- [What to produce]:
Tell me how many lines in the data below hold the string "record", and say nothing else.

- [Task data]:

**********

/-- The copy that a save writes, true for B: the one of the lower generation, an invalid copy before a valid one, which stays
intact (R480; notes/assumptions/17.md). -/
def AccState.olderIsB (a : AccState) : Bool :=
  if a.cfgA.valid == a.cfgB.valid then decide (a.cfgB.gen.toNat ≤ a.cfgA.gen.toNat) else a.cfgA.valid
def AccState.setCopy (b : Bool) (c : CfgCopy) (a : AccState) : AccState := if b then { a with cfgB := c } else { a with cfgA := c }

/-- A save ends: its copy is whole (R480). -/
def State.finishSave (s : State) : State :=
  match s.acc.saving with
  | none => s
  | some (b, c) =>
    let s := s.release (BitVec.ofNat 32 saveCost)
    let s := { s with acc := { (s.acc.setCopy b c) with saving := none, cfgFallback := 0, cfgGen := c.gen } }
    s.record (ev3 0x8022 unitCC (arg1 (if b then 1 else 0) ++ arg4 c.gen))

/-! ## Retained regions and movers (R225, R226, R342, R358) -/

/-- The offset lies in a retained region. -/
def retainedOff (rs : List Region) (off : Nat) : Bool :=
  rs.any (fun r => r.flags.getLsbD 0 && (r.covers off || r.coversHdr off))

/-- The regions after an accepted marker: the device's own, and the retained ones with what the marker says of them. -/
def retainedRegions (cn : CN) (rs : List Region) : List Region :=
  (deviceRegions cn).map (fun d => (rs.find? (·.id == d.id)).getD d) ++ rs.filter (fun r => decide (r.id.toNat < 0xFFFE))

/-- A range of the own addresses lies in a retained region. -/
def State.inRetained (s : State) (a : U64) (n : Nat) : Bool :=
  s.ownAddr a && retainedOff s.mem.regions (offOf a) && retainedOff s.mem.regions (offOf a + n - 1)

/-- A saved channel returns paused at its resume point (R358). -/
def State.staysPaused (keep : Bool) (s : State) (h : ChanState) : Bool :=
  keep && s.inRetained (h.srcAt h.pass.toNat) h.len.toNat && s.inRetained (h.dstAt h.pass.toNat) h.len.toNat

/-- The saved channels with a part that runs return paused, or with their part failed (R358). Their counters go on from what they
have counted. -/
def State.returnMovers (keep : Bool) (s : State) : State :=
  match s.mov.saved with
  | none => s
  | some l =>
    let back := ((List.finRange 64).zip l).filter (fun x => x.2.started && x.2.hostStarted)
    let put (s : State) (x : Chan × ChanState) : State :=
      s.setChan x.1 (fun now => { x.2 with
        status := 3, bytesRead := now.bytesRead, bytesWritten := now.bytesWritten, overruns := now.overruns, discarded := now.discarded })
    let fail (s : State) (x : Chan × ChanState) : State :=
      if s.staysPaused keep x.2 then s
      else ((s.setChan x.1 (fun h => { h with fail := 4 })).endPart x.1 5).record (ev3 0x3404 unitCC (arg1 x.1.val))
    let s := back.foldl fail (back.foldl put s)
    { s with mov := { s.mov with saved := none } }

/-- A point cut off in CODE is discarded, and the space of its chunks is free again (R342). -/
def State.discardPoint (s : State) : State :=
  if !s.adj.wasCode then s
  else
    let whole (k : Chunk) : Bool := s.adj.points.any (fun p => p.seq == k.seq)
    let lost := (s.adj.chunks.filter (fun k => !whole k)).map (fun k => k.bytes.length)
    ({ s with adj := { s.adj with
        wasCode := false, pointsDiscarded := bump s.adj.pointsDiscarded, chunks := s.adj.chunks.filter whole
        free := s.adj.free + BitVec.ofNat 64 lost.sum } }).record (ev3 0x3213 unitCont [])

/-- The retained regions are lost (R226): Tier L is zero and Tier N's cut with it. -/
def State.loseRetained (s : State) : State :=
  let s := ({ s with
    mem := { s.mem.setPoisons .l [] with l := [], bad := [], marker := none, retainedLost := bump s.mem.retainedLost }
    part := { s.part with logSlots := [], logRecs := [], loggedBlks := [] }
    adj := { s.adj with wasCode := s.adj.wasCode || s.inCode, queue := [], kept := none, baseRole := 0 } } : State).record
    (ev3 0x5015 (unitMem .l) [])
  s.discardPoint.returnMovers false

/-- Steps 5 to 8 of R225, and R226 when the marker is rejected. -/
def State.retainedStep (s : State) : State :=
  match s.mem.marker with
  | some m =>
    if m.crcOk && m.cycles == s.time.cycles then
      let rs := retainedRegions s.ident.cn m.regions
      -- a listed sector outside the retained regions is zeroed, and leaves the list (R222)
      let listed := m.poisonL.filter (fun a => retainedOff rs (offOf a))
      let s := { s with mem := { s.mem.setPoisons .l listed with
        regions := rs, marker := none, l := s.mem.l.filter (fun c => retainedOff rs c.1)
        bad := s.mem.bad.filter (fun b => retainedOff rs b.2.1.toNat) } }
      s.returnMovers true
    else s.loseRetained
  | none => s.loseRetained

end Sys2Proof.Machine
end

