-- ==== Sys2Proof/Machine/Dispatch.lean ====
section
/-! DEFINITION. The command's meaning by its constructor: one direct call each. -/
namespace Sys2Proof.Machine
open Sys2Proof
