-- ==== Sys2Proof/Certificates/Slice0/Obligations.lean ====
section
/-! DEFINITION. The statements about the model, each a proposition over every state and operand; their helpers come first. -/
namespace Sys2Proof.Statements
open Sys2Proof Sys2Proof.Machine

/-- The checks of R84 before the window, all passed: step, anchors installed, shard and child of the tree table. -/
def PieceReaches (s : State) (b : Block) (r : TreeRec) (slot : Nat) : Prop :=
  b.hdr.step.toNat ≤ s.fence.cur.toNat + 1 ∧ s.afterFailed b.hdr.step = false ∧
  b.hdr.step.toNat > s.fence.sealedStep.toNat ∧ b.hdr.step.toNat ≤ s.red.anchorStep.toNat ∧
  s.treeOf b.hdr.ts = some r ∧ r.children.findIdx? (· == b.hdr.contrib) = some slot

/-- The elements of a piece that R84 compares with the anchor. -/
def pieceValues (b : Block) : List Fv :=
  if b.hdr.poison || b.hdr.code == 14 || b.hdr.code == 15 then [] else unpackPlain b.hdr.code b.pay b.hdr.count.toNat

/-- The window after a piece is added (R77, R83): sums, coverage, last flag, and what its acknowledgement names. -/
def withPiece (s : State) (b : Block) (r : TreeRec) (slot : Nat) (x : Window) : Window :=
  { x with
    acc := addInts x.acc (b.hdr.winStart r) (pieceInts x.anchor b.hdr b.pay)
    masks := x.masks.modify slot (fun m => m ||| b.hdr.granules r)
    lastFrom := if b.hdr.last then x.lastFrom ++ [b.hdr.contrib] else x.lastFrom
    taken := x.taken + b.hdr.count.toNat
    pieces := x.pieces ++ [(b.hdr.contrib, b.hdr.blk, BitVec.ofNat 8 b.hdr.code, b.hdr.typ)]
    arrived := s.red.arrivals + 1 }

/-- The state after a window's blocks are written, before its counts (R141). -/
def blocksWritten (s : State) (p : Pipe) (e : TensorEntry) (x : PipeWin) (ws : List BlkWrite) : State :=
  (ws.foldl (fun s b => s.commitWrite e x.win.step x.win.w b)
    (s.setPipe p (fun q => { q with queue := q.queue.erase x }))).touchDone (ws.map (·.off))

/-- A core that issues an instruction which names these registers: an invocation runs, no END waits, none of the registers waits for an
outstanding load (R174, R175). -/
def Issues (s : State) (c : Core) (rs : List RegRef) : Prop := (s.core c).issues rs = true

/-- The counters of a core with one more instruction issued (OD 2730.01 + c, R180). -/
def countsOf (s : State) (c : Core) : Vector U64 8 := (s.core c).counters.set 0 (bump (s.core c).counters[0])

/-- The state in which the core has the registers k and has gone on by one instruction; nothing else of the state changes. -/
def goneOn (s : State) (c : Core) (k : CoreState) : State :=
  s.setCore c { k with pc := (s.core c).pc + 4, counters := countsOf s c }

/-- A vector register with new values in the lanes that the predicate guards and its old values in the others (R170). -/
def guardedLanes (k : CoreState) (vd : BitVec 5) (pg : BitVec 3) (f : Fin 32 → U32) : CoreState :=
  { k with v := k.v.set vd.toFin (Vector.ofFn fun i =>
      if (k.pr pg).getLsbD i.val then f i else (k.v[vd.toFin])[i]) }

/-- A VE instruction: f of the values a, b and of the destination's old value, rounded once to FP32, in every guarded lane (R117, R170). -/
def laneResult (s : State) (c : Core) (a : VeArgs) (f : Fv → Fv → Fv → Fv) : State :=
  let k := s.core c
  goneOn s c (guardedLanes k a.vd a.pg fun i =>
    let x := v32 (k.vr a.va)[i]
    let y := v32 (if a.s then k.fr32 a.vb else (k.vr a.vb)[i])
    r32 (f (if a.absa then x.absV else x) (if a.negb then y.negate else y) (v32 (k.vr a.vd)[i])))

/-- A FOP instruction of width 0 or 1 (R171). -/
def scalarResult (s : State) (c : Core) (a : FopArgs) (f : Fv → Fv → Fv → Fv) : State :=
  let k := s.core c
  let val (r : BitVec 5) : Fv := if a.w then v64 (k.fr r) else v32 (k.fr32 r)
  let x := val a.fa
  let y := val a.fb
  let z := f (if a.absa then x.absV else x) (if a.negb then y.negate else y) (val a.fd)
  goneOn s c { k with f := k.f.set a.fd.toFin (if a.w then r64 z else (r32 z).setWidth 64) }

/-- A VI instruction (R171). -/
def intLanes (s : State) (c : Core) (a : ViArgs) (f : U32 → U32 → U32) : State :=
  let k := s.core c
  goneOn s c (guardedLanes k a.vd a.pg fun i => f (k.vr a.va)[i] (if a.s then (k.xr a.vb).setWidth 32 else (k.vr a.vb)[i]))

/-- A VC instruction: the guarded lanes of a compare, combined into the predicate (R171). -/
def comparePredicate (s : State) (c : Core) (a : VcArgs) (f : Fv → Fv → Bool) : State :=
  let k := s.core c
  let r := maskOf fun i => (k.pr a.pg).getLsbD i.val &&
    (let x := v32 (k.vr a.va)[i]
     let y := v32 (if a.s then k.fr32 a.vb else (k.vr a.vb)[i])
     f (if a.absa then x.absV else x) (if a.negb then y.negate else y))
  goneOn s c (k.setP a.pd (match a.combine.toNat with
    | 0 => r | 1 => k.pr a.pd &&& r | 2 => k.pr a.pd ||| r | _ => k.pr a.pd &&& ~~~ r))

/-- The counters OD 6100.07 and .08 after the roundings of a list (R53). -/
def convCounted (s : State) (rs : List Rounded) : State :=
  s.countConv (rs.filter Rounded.sat).length (rs.filter Rounded.nonfin).length

/-- The state after an instruction that leaves the registers k and has made the roundings of a list: they are counted, and one that
sets the non-finite flag marks what the invocation stages from then on (R50, R53). -/
def converted (s : State) (c : Core) (k : CoreState) (rs : List Rounded) : State :=
  convCounted (goneOn s c { k with conv := (s.core c).conv || rs.any Rounded.marks }) rs

/-- The access of n bytes at each address is granted: aligned, and inside scratch or a permitted work region (R172). -/
def Granted (s : State) (c : Core) (g wr : Bool) (n : Nat) (as : List U64) : Prop :=
  ∀ a ∈ as, s.accessFault (s.core c) g wr n a = none
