theorem State.admitWin_keep {M : Nat} {z0 : State} (hM : M &&& 0x2E3F58 = 0x2E3F58) (d : DispWin) (s : State) (hk : Keep M z0 s) : Keep M z0 (State.admitWin d s) := by
  refine hk.trans ?_
  have m0 : M &&& 0x2E3F58 = 0x2E3F58 := Keep.sub hM rfl
  have m1 : M &&& 0xC2F58 = 0xC2F58 := Keep.sub hM rfl
  have m2 : M &&& 0x40 = 0x40 := Keep.sub hM rfl
  have b_upd : M.testBit 6 = true := Keep.bit hM rfl
  unfold State.admitWin
  try dsimp only
  repeat' (first | (with_reducible exact Keep.refl _ _) | (fail_if_no_progress (with_reducible apply Keep.upd_upd b_upd)) | (with_reducible apply State.accept_keep m0) | (with_reducible apply State.quarantine_keep m1) | (with_reducible apply State.setEntry_keep m2) | (with_reducible apply Keep.ite) | split | (with_reducible refine Keep.snd (by with_reducible assumption) ?_))

theorem State.readmit_keep {M : Nat} {z0 : State} (hM : M &&& 0x2E3F58 = 0x2E3F58) (ts : U32) (s : State) (hk : Keep M z0 s) : Keep M z0 (State.readmit ts s) := by
  refine hk.trans ?_
  have m0 : M &&& 0x2E3F58 = 0x2E3F58 := Keep.sub hM rfl
  have b_upd : M.testBit 6 = true := Keep.bit hM rfl
  unfold State.readmit
  try dsimp only
  repeat' (first | (with_reducible exact Keep.refl _ _) | (with_reducible assumption) | (fail_if_no_progress (with_reducible apply Keep.upd_upd b_upd)) | (with_reducible apply State.admitWin_keep m0) | (with_reducible apply Keep.foldl) | (with_reducible apply Keep.foldl2) | (with_reducible apply Keep.foldl3) | (intro) | dsimp only)

theorem State.completeShard_keep {M : Nat} {z0 : State} (hM : M &&& 0x2E3F58 = 0x2E3F58) (e : TensorEntry) (step : U32) (skipped : Bool) (s : State) (hk : Keep M z0 s) : Keep M z0 (State.completeShard e step skipped s) := by
  refine hk.trans ?_
  have m0 : M &&& 0x2E3F58 = 0x2E3F58 := Keep.sub hM rfl
  have m1 : M &&& 0x40 = 0x40 := Keep.sub hM rfl
  have m2 : M &&& 0xC0C00 = 0xC0C00 := Keep.sub hM rfl
  have m3 : M &&& 0x2000 = 0x2000 := Keep.sub hM rfl
  unfold State.completeShard
  try dsimp only
  repeat' (first | (with_reducible exact Keep.refl _ _) | (with_reducible assumption) | (with_reducible apply State.readmit_keep m0) | (with_reducible apply State.freeLatches_keep m1) | (with_reducible apply State.sendOwnerDigest_keep m2) | (with_reducible apply State.setEntry_keep m1) | (with_reducible apply State.protectShard_keep m3) | (with_reducible apply Keep.ite) | split | dsimp only)

theorem State.completeIfDone_keep {M : Nat} {z0 : State} (hM : M &&& 0x2E3F58 = 0x2E3F58) (ts : U32) (s : State) (hk : Keep M z0 s) : Keep M z0 (State.completeIfDone ts s) := by
  refine hk.trans ?_
  have m0 : M &&& 0x2E3F58 = 0x2E3F58 := Keep.sub hM rfl
  unfold State.completeIfDone
  try dsimp only
  repeat' (first | (with_reducible exact Keep.refl _ _) | (with_reducible apply State.completeShard_keep m0) | (with_reducible apply Keep.ite) | split | (with_reducible refine Keep.snd (by with_reducible assumption) ?_))

theorem State.completeAll_keep {M : Nat} {z0 : State} (hM : M &&& 0x2E3F58 = 0x2E3F58) (s : State) (hk : Keep M z0 s) : Keep M z0 (State.completeAll s) := by
  refine hk.trans ?_
  have m0 : M &&& 0x2E3F58 = 0x2E3F58 := Keep.sub hM rfl
  unfold State.completeAll
  try dsimp only
  repeat' (first | (with_reducible exact Keep.refl _ _) | (with_reducible assumption) | (with_reducible apply State.completeIfDone_keep m0) | (with_reducible apply Keep.foldl) | (with_reducible apply Keep.foldl2) | (with_reducible apply Keep.foldl3) | (intro) | dsimp only)

theorem State.countWritten_keep {M : Nat} {z0 : State} (hM : M &&& 0x2E3F58 = 0x2E3F58) (ts w step : U32) (s : State) (hk : Keep M z0 s) : Keep M z0 (State.countWritten ts w step s) := by
  refine hk.trans ?_
  have m0 : M &&& 0x2E3F58 = 0x2E3F58 := Keep.sub hM rfl
  have b_upd : M.testBit 6 = true := Keep.bit hM rfl
  unfold State.countWritten
  try dsimp only
  repeat' (first | (with_reducible exact Keep.refl _ _) | (fail_if_no_progress (with_reducible apply Keep.upd_upd b_upd)) | (with_reducible apply State.completeIfDone_keep m0) | (with_reducible apply Keep.ite) | split)

theorem State.handOff_keep {M : Nat} {z0 : State} (hM : M &&& 0xC1C00 = 0xC1C00) (e : TensorEntry) (d : DispWin) (s : State) (hk : Keep M z0 s) : Keep M z0 (State.handOff e d s).2 := by
  refine hk.trans ?_
  have m0 : M &&& 0xC1C00 = 0xC1C00 := Keep.sub hM rfl
  unfold State.handOff
  try dsimp only
  repeat' (first | (with_reducible exact Keep.refl _ _) | (with_reducible apply State.sendReplayG_keep m0) | (with_reducible apply Keep.ite) | split | dsimp only)

theorem State.handOverNow_keep {M : Nat} {z0 : State} (hM : M &&& 0x2EBF58 = 0x2EBF58) (d : DispWin) (s : State) (hk : Keep M z0 s) : Keep M z0 (State.handOverNow d s) := by
  refine hk.trans ?_
  have m0 : M &&& 0xC1C00 = 0xC1C00 := Keep.sub hM rfl
  have m1 : M &&& 0x2E3F58 = 0x2E3F58 := Keep.sub hM rfl
  have m2 : M &&& 0x40 = 0x40 := Keep.sub hM rfl
  have b_job : M.testBit 15 = true := Keep.bit hM rfl
  unfold State.handOverNow
  try dsimp only
  repeat' (first | (with_reducible exact Keep.refl _ _) | (fail_if_no_progress (with_reducible apply Keep.upd_job b_job)) | (with_reducible apply State.handOff_keep m0) | (with_reducible apply State.countWritten_keep m1) | (with_reducible apply State.admitWin_keep m1) | (with_reducible apply State.setEntry_keep m2) | (with_reducible apply Keep.ite) | split | dsimp only | (with_reducible refine Keep.snd (by with_reducible assumption) ?_))
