-- ==== Sys2Proof/Laws/KeepCompute.lean ====
section
/-! SUPPORT. One lemma per operation: what it keeps, for the vector cores, the streams and the tiers. -/
set_option linter.unreachableTactic false
set_option linter.unusedTactic false
set_option linter.unusedVariables false
namespace Sys2Proof.Machine
open Sys2Proof

theorem State.setCore_keep {M : Nat} {z0 : State} (hM : M &&& 0x80 = 0x80) (c : Core) (k : CoreState) (s : State) (hk : Keep M z0 s) : Keep M z0 (State.setCore c k s) := by
  refine hk.trans ?_
  have b_vec : M.testBit 7 = true := Keep.bit hM rfl
  unfold State.setCore
  try dsimp only
  repeat' (first | (with_reducible exact Keep.refl _ _) | (fail_if_no_progress (with_reducible apply Keep.upd_vec b_vec)))

theorem State.regOp_keep {M : Nat} {z0 : State} (hM : M &&& 0x80 = 0x80) (c : Core) (rs : List RegRef) (f : CoreState → CoreState) (s : State) (hk : Keep M z0 s) : Keep M z0 (State.regOp c rs f s) := by
  refine hk.trans ?_
  have m0 : M &&& 0x80 = 0x80 := Keep.sub hM rfl
  unfold State.regOp
  try dsimp only
  repeat' (first | (with_reducible exact Keep.refl _ _) | (with_reducible assumption) | (with_reducible apply State.setCore_keep m0) | (with_reducible apply Keep.trans _ (hf ..)) | (with_reducible apply Keep.ite) | split)

theorem State.jumpOp_keep {M : Nat} {z0 : State} (hM : M &&& 0x80 = 0x80) (c : Core) (rs : List RegRef) (f : CoreState → CoreState) (s : State) (hk : Keep M z0 s) : Keep M z0 (State.jumpOp c rs f s) := by
  refine hk.trans ?_
  have m0 : M &&& 0x80 = 0x80 := Keep.sub hM rfl
  unfold State.jumpOp
  try dsimp only
  repeat' (first | (with_reducible exact Keep.refl _ _) | (with_reducible assumption) | (with_reducible apply State.setCore_keep m0) | (with_reducible apply Keep.trans _ (hf ..)) | (with_reducible apply Keep.ite) | split)

theorem State.convOp_keep {M : Nat} {z0 : State} (hM : M &&& 0x88 = 0x88) (c : Core) (rs : List RegRef) (f : CoreState → CoreState × List Rounded) (s : State) (hk : Keep M z0 s) : Keep M z0 (State.convOp c rs f s) := by
  refine hk.trans ?_
  have m0 : M &&& 0x80 = 0x80 := Keep.sub hM rfl
  have m1 : M &&& 0x8 = 0x8 := Keep.sub hM rfl
  unfold State.convOp
  try dsimp only
  repeat' (first | (with_reducible exact Keep.refl _ _) | (with_reducible assumption) | (with_reducible apply State.setCore_keep m0) | (with_reducible apply State.countConv_keep m1) | (with_reducible apply Keep.trans _ (hf ..)) | (with_reducible apply Keep.ite) | split | (with_reducible refine Keep.snd (by with_reducible assumption) ?_))

theorem State.startInvoc_keep {M : Nat} {z0 : State} (hM : M &&& 0x80 = 0x80) (c : Core) (i : Invoc) (s : State) (hk : Keep M z0 s) : Keep M z0 (State.startInvoc c i s) := by
  refine hk.trans ?_
  have m0 : M &&& 0x80 = 0x80 := Keep.sub hM rfl
  unfold State.startInvoc
  try dsimp only
  repeat' (first | (with_reducible exact Keep.refl _ _) | (with_reducible assumption) | (with_reducible apply State.setCore_keep m0) | (with_reducible apply Keep.ite) | split | dsimp only | (with_reducible refine Keep.snd (by with_reducible assumption) ?_))

theorem State.place_keep {M : Nat} {z0 : State} (hM : M &&& 0x80 = 0x80) (c : Core) (i : Invoc) (s : State) (hk : Keep M z0 s) : Keep M z0 (State.place c i s) := by
  refine hk.trans ?_
  have m0 : M &&& 0x80 = 0x80 := Keep.sub hM rfl
  unfold State.place
  try dsimp only
  repeat' (first | (with_reducible exact Keep.refl _ _) | (with_reducible apply State.startInvoc_keep m0) | (with_reducible apply State.setCore_keep m0) | (with_reducible apply Keep.ite) | split)

theorem State.placeAgain_keep {M : Nat} {z0 : State} (hM : M &&& 0x80 = 0x80) (s : State) (hk : Keep M z0 s) : Keep M z0 (State.placeAgain s) := by
  refine hk.trans ?_
  have m0 : M &&& 0x80 = 0x80 := Keep.sub hM rfl
  have b_vec : M.testBit 7 = true := Keep.bit hM rfl
  unfold State.placeAgain
  try dsimp only
  repeat' (first | (with_reducible exact Keep.refl _ _) | (with_reducible assumption) | (fail_if_no_progress (with_reducible apply Keep.upd_vec b_vec)) | (with_reducible apply State.place_keep m0) | (with_reducible apply Keep.foldl) | (with_reducible apply Keep.foldl2) | (with_reducible apply Keep.foldl3) | (intro) | (with_reducible apply Keep.ite) | split | dsimp only | (with_reducible refine Keep.snd (by with_reducible assumption) ?_))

**********

- [Answer area]:
4